To understand Nicolas Sarkozy's plan to make French companies hand staff special bonuses of €1,000 (Dh5,343) a head if they raise the dividends they pay shareholders, it is first necessary to step into his shoes.
Forget this is the same French president who was, not so long ago, railing against "unjustified" bonuses paid to people in banking. That was music to most people's ears.
Remember instead he is a deeply unloved politician facing possible humiliation at the hands of the socialists - or, worse, Marine Le Pen's populist far right - when voters decide a year from now who should occupy the Elysee Palace for the next five years.

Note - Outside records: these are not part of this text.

-- ==== Sys2Proof/Proofs/ServiceBlocks.lean ====
section
/-! PROOFS. The service block and the answer block (R168, R200, R201, Tables 11-3 to 11-5), and the setting words of a
section record (R203, Table 11-7): what is written into them is read back, and the number that each word holds. Settles
O54. -/

namespace Sys2Proof.Machine.ServiceBlocks

open SetWrite

variable {n : Nat} {q : Request} {a : Answer}

/-! ### Bytes and halves (R197) -/

theorem hiByte_append (a b : BitVec 8) : hiByte (a ++ b) = a := BitVec.extractLsb'_append_eq_left

theorem loByte_append (a b : BitVec 8) : loByte (a ++ b) = b := BitVec.extractLsb'_append_eq_right

theorem append_bytes_toNat (a b : BitVec 8) : (a ++ b).toNat = 256 * a.toNat + b.toNat := by
  rw [BitVec.toNat_append, ← Nat.shiftLeft_add_eq_or_of_lt b.isLt, Nat.shiftLeft_eq, Nat.mul_comm]

theorem hiHalf_toNat (w : Word) : (hiHalf w).toNat = w.toNat / 65536 := by
  have hw := w.isLt
  rw [hiHalf, BitVec.extractLsb'_toNat, Nat.shiftRight_eq_div_pow]
  omega

theorem loHalf_toNat (w : Word) : (loHalf w).toNat = w.toNat % 65536 := BitVec.extractLsb'_toNat ..

theorem halves_hiHalf_loHalf (w : Word) : halves (hiHalf w) (loHalf w) = w := by
  apply BitVec.eq_of_toNat_eq
  rw [RunnerRecords.halves_toNat, hiHalf_toNat, loHalf_toNat]
  omega

/-! ### The data words of a block (Tables 11-3, 11-4) -/

theorem recordWordsOf_flatMap_linkPair (ws : List Word) : recordWordsOf (ws.flatMap linkPair) = ws := by
  induction ws with
  | nil => rfl
  | cons w ws ih =>
    show halves (hiHalf w) (loHalf w) :: recordWordsOf (ws.flatMap linkPair) = _
    rw [halves_hiHalf_loHalf, ih]

theorem length_flatMap_linkPair (ws : List Word) : (ws.flatMap linkPair).length = 2 * ws.length := by
  simp [List.length_flatMap, linkPair, Nat.mul_comm]

theorem flatMap_linkPair_toNat (ws : List Word) :
    (ws.flatMap linkPair).map (·.toNat) = ws.flatMap fun w => [w.toNat / 65536, w.toNat % 65536] := by
  simp [List.map_flatMap, linkPair, hiHalf_toNat, loHalf_toNat]

/-- R168: a count of at most eight fits its byte. -/
theorem countByte_toNat (h : n ≤ 8) : (BitVec.ofNat 8 n).toNat = n := Nat.mod_eq_of_lt (by omega)

/-! ### The service block (R200, Table 11-3) -/

theorem ofBlock_block (q : Request) : Request.ofBlock q.block = q := by
  have htag : hiByte (q.tag ++ q.kind) = q.tag := hiByte_append ..
  have hkind : loByte (q.tag ++ q.kind) = q.kind := loByte_append ..
  have hregion : hiByte (q.region ++ BitVec.ofNat 8 q.data.length) = q.region := hiByte_append ..
  have hdata := recordWordsOf_flatMap_linkPair q.data
  exact Request.mk.injEq .. ▸ ⟨htag, hkind, hregion, rfl, rfl, hdata⟩

theorem length_block (q : Request) : q.block.length = 4 + 2 * q.data.length := by
  rw [Request.block, List.length_append, length_flatMap_linkPair]
  rfl

theorem block_count (h : q.data.length ≤ 8) : (loByte (q.block.getD 1 0)).toNat = q.data.length := by
  have hbyte : loByte (q.block.getD 1 0) = BitVec.ofNat 8 q.data.length := loByte_append q.region _
  rw [hbyte, countByte_toNat h]

theorem block_toNat (h : q.data.length ≤ 8) : q.block.map (·.toNat) =
    [256 * q.tag.toNat + q.kind.toNat, 256 * q.region.toNat + q.data.length, q.record.toNat, q.offset.toNat] ++
      q.data.flatMap fun w => [w.toNat / 65536, w.toNat % 65536] := by
  rw [Request.block, List.map_append, flatMap_linkPair_toNat]
  simp only [List.map_cons, List.map_nil, append_bytes_toNat, countByte_toNat h]

/-! ### The answer block (R201, R205, Tables 11-4 and 11-5) -/

theorem answerBlock_eq (a : Answer) : a.block =
    [a.tag ++ a.kind, a.code.code ++ BitVec.ofNat 8 a.data.length] ++
      (if a.kind = 1 then [a.firstHeader.elim 0xFFFF (BitVec.ofNat 16)] else []) ++ a.data.flatMap linkPair := by
  obtain ⟨_, _, _, _, first⟩ := a
  cases first <;> rfl

/-- R205: a first-header position from 0 to 7 stands in its word as it is. -/
theorem firstHeader_toNat {k : Option Nat} (h : ∀ n, k = some n → n ≤ 7) :
    (k.elim 0xFFFF (BitVec.ofNat 16) : LinkWord).toNat = k.getD 0xFFFF := by
  cases k with
  | none => rfl
  | some n => exact Nat.mod_eq_of_lt (by have := h n rfl; omega)

theorem length_answerBlock (a : Answer) :
    a.block.length = 2 + 2 * a.data.length + if a.kind = 1 then 1 else 0 := by
  rw [answerBlock_eq, List.length_append, List.length_append, length_flatMap_linkPair, apply_ite List.length]
  show 2 + _ + _ = _
  rw [Nat.add_right_comm]
  rfl

/-- Table 11-4: the result words, the first-header word of an answer to READ, and the data words. -/
theorem answerBlock_toNat (hlen : a.data.length ≤ 8) (hfirst : ∀ n, a.firstHeader = some n → n ≤ 7) :
    a.block.map (·.toNat) =
      [256 * a.tag.toNat + a.kind.toNat, 256 * a.code.code.toNat + a.data.length] ++
        (if a.kind = 1 then [a.firstHeader.getD 0xFFFF] else []) ++
        a.data.flatMap fun w => [w.toNat / 65536, w.toNat % 65536] := by
  rw [answerBlock_eq, List.map_append, List.map_append, flatMap_linkPair_toNat, apply_ite (List.map _)]
  simp only [List.map_cons, List.map_nil, append_bytes_toNat, countByte_toNat hlen, firstHeader_toNat hfirst]

/-! ### The setting words of a section record (R203, Table 11-7) -/

theorem sectionMode_ofCode_code (m : SectionMode) : SectionMode.ofCode m.code = m := by cases m <;> rfl
theorem overrideFn_ofCode_code (f : OverrideFn) : OverrideFn.ofCode f.code = f := by cases f <;> rfl
theorem cutoff_ofCode_code (c : Cutoff) : Cutoff.ofCode c.code = c := by cases c <;> rfl

theorem flagAt_getLsbD (b : Bool) (h : n < 32) : (flagAt b n).getLsbD n = b := by
  cases b <;> simp [flagAt, h]

/-- A field that ends at or below a bit leaves that bit clear. -/
theorem place_getLsbD_of_ge {len lo : Nat} (x : BitVec len) (h : lo + len ≤ n) : (place x lo).getLsbD n = false := by
  have hx : x.getLsbD (n - lo) = false := BitVec.getLsbD_of_ge _ _ (by omega)
  simp [place, hx]

/-- R203: what is written into the setting words of a section record is read back from them. -/
theorem section_ofWords_words (r : SectionSettings) : SectionSettings.ofWords r.words = r := by
  have hvalid : (flagAt r.valid 31 ||| place r.node 0).getLsbD 31 = r.valid := by
    rw [BitVec.getLsbD_or, flagAt_getLsbD _ (by decide), place_getLsbD_of_ge _ (by decide), Bool.or_false]
  have hresponse : (place r.torqueCap 0 ||| place r.cutoff.code 16 ||| flagAt r.breakResponse 24).getLsbD 24 =
      r.breakResponse := by
    rw [BitVec.getLsbD_or, BitVec.getLsbD_or, flagAt_getLsbD _ (by decide), place_getLsbD_of_ge _ (by decide),
      place_getLsbD_of_ge _ (by decide), Bool.false_or, Bool.false_or]
  rw [SectionSettings.ofWords, SectionSettings.words]
  simp only [List.getD_cons_zero, List.getD_cons_succ, hvalid, hresponse]
  simp [field_or, field_flagAt, field_place_self, field_place_disjoint, hiHalf_halves, loHalf_halves,
    sectionMode_ofCode_code, overrideFn_ofCode_code, cutoff_ofCode_code]

/-- Settles O54: each block and record read back field by field, and the answer codes of Table 11-5. -/
theorem blocksAndRecordsRoundTrip : Obligations.BlocksAndRecordsRoundTrip := by
  refine ⟨fun q h => ⟨ofBlock_block q, length_block q, block_count h⟩,
    fun r => ⟨rfl, section_ofWords_words r⟩, fun r => ⟨rfl, ofWords_words r⟩, fun q h => block_toNat h,
    fun a hlen hfirst => ⟨?_, length_answerBlock a⟩⟩
  refine (answerBlock_toNat hlen hfirst).trans ?_
  obtain ⟨_, _, code, _, first⟩ := a
  cases first <;> cases code <;> rfl

end Sys2Proof.Machine.ServiceBlocks
end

Mr Sarkozy has tried sounding tough on crime but has failed to persuade the French they are safe from violent criminals. He promises stringent curbs on immigration only for his government's efforts to be mocked by Ms Le Pen, who would be a great deal stricter. And he talks about improving the lot of the man in the street just as the man is wondering whether he can any longer afford to fill up his car.
It is perhaps just as well the idea of giving workers special bonuses, recognising their workplace contributions at the same time as boosting spending power, quickly became entangled in ministerial muddle. The employers' organisation Medef at first reacted in horror after Francois Baroin, the president's budget minister, said on radio the bonus would be "a simply device, the amount not yet finalised … at least €1,000".
"Incomprehensible" was the verdict of Laurence Parisot, Medef's president, as employers counted the likely cost. An economist calculated many medium sized firms would exhaust their entire profits if paying out such a sum to each of, say, 300 employees.
Then Christine Lagarde, the economy minister, tried to calm troubled waters by describing Mr Baroin's figure as a cap, not a starting point. Ms Parisot sighed with relief but, all the same, critics were lining up.
"Wake up Marx, they've all become fools," thundered Christine Kerdel, the assistant editor of the right-wing magazine L'Express. It was a "false good idea", an attempt to deal with unfairness but, in common with many pledges made for electioneering purposes, not the right solution, she said.
The big companies could afford it, Ms Kerdel argued, but even with state help, the vast majority of businesses - 1.6 million of them - were small concerns struggling to emerge from crisis. Far better than a gimmick that could damage French industrial competitiveness, she added, would be to reduce the level of state deductions from salaries (33.3 per cent of gross salary, compared with 29.8 per cent in Germany).
The confusion left some wondering about the fate of Mr Sarkozy's plan. But at a meeting of mayors in the Ardennes, north-eastern France, he promised to put flesh on the bones of the initiative within days.
And when it came, it stipulated companies employing 50 people or more would be obliged to pay bonuses to their staff if they also raised dividends, while smaller companies would make payments on a voluntary basis.
If the idea was to attract working-class voters, early signs were unpromising. One union leader said the idea was divisive, splitting workers between haves and have-nots depending on company performance.
Another pointed out almost half the working population had jobs in the smaller businesses, exempt from compulsion. A Medef official representing smaller companies (250 staff or fewer) said the proposal made no sense and simply amounted to yet one more burden.
But on a factory visit before his speech to mayors, Mr Sarkozy was unapologetic, saying firms announcing big dividends should also be required to negotiate rewards for their staff.
"When there is recovery, I say it is normal that employees from whom we have asked a lot during the crisis should benefit," he said. "I will not back down on that principle."
He has not left himself much time to make the scheme work, impress the notoriously hard-to-please French and turn principle into presidential votes.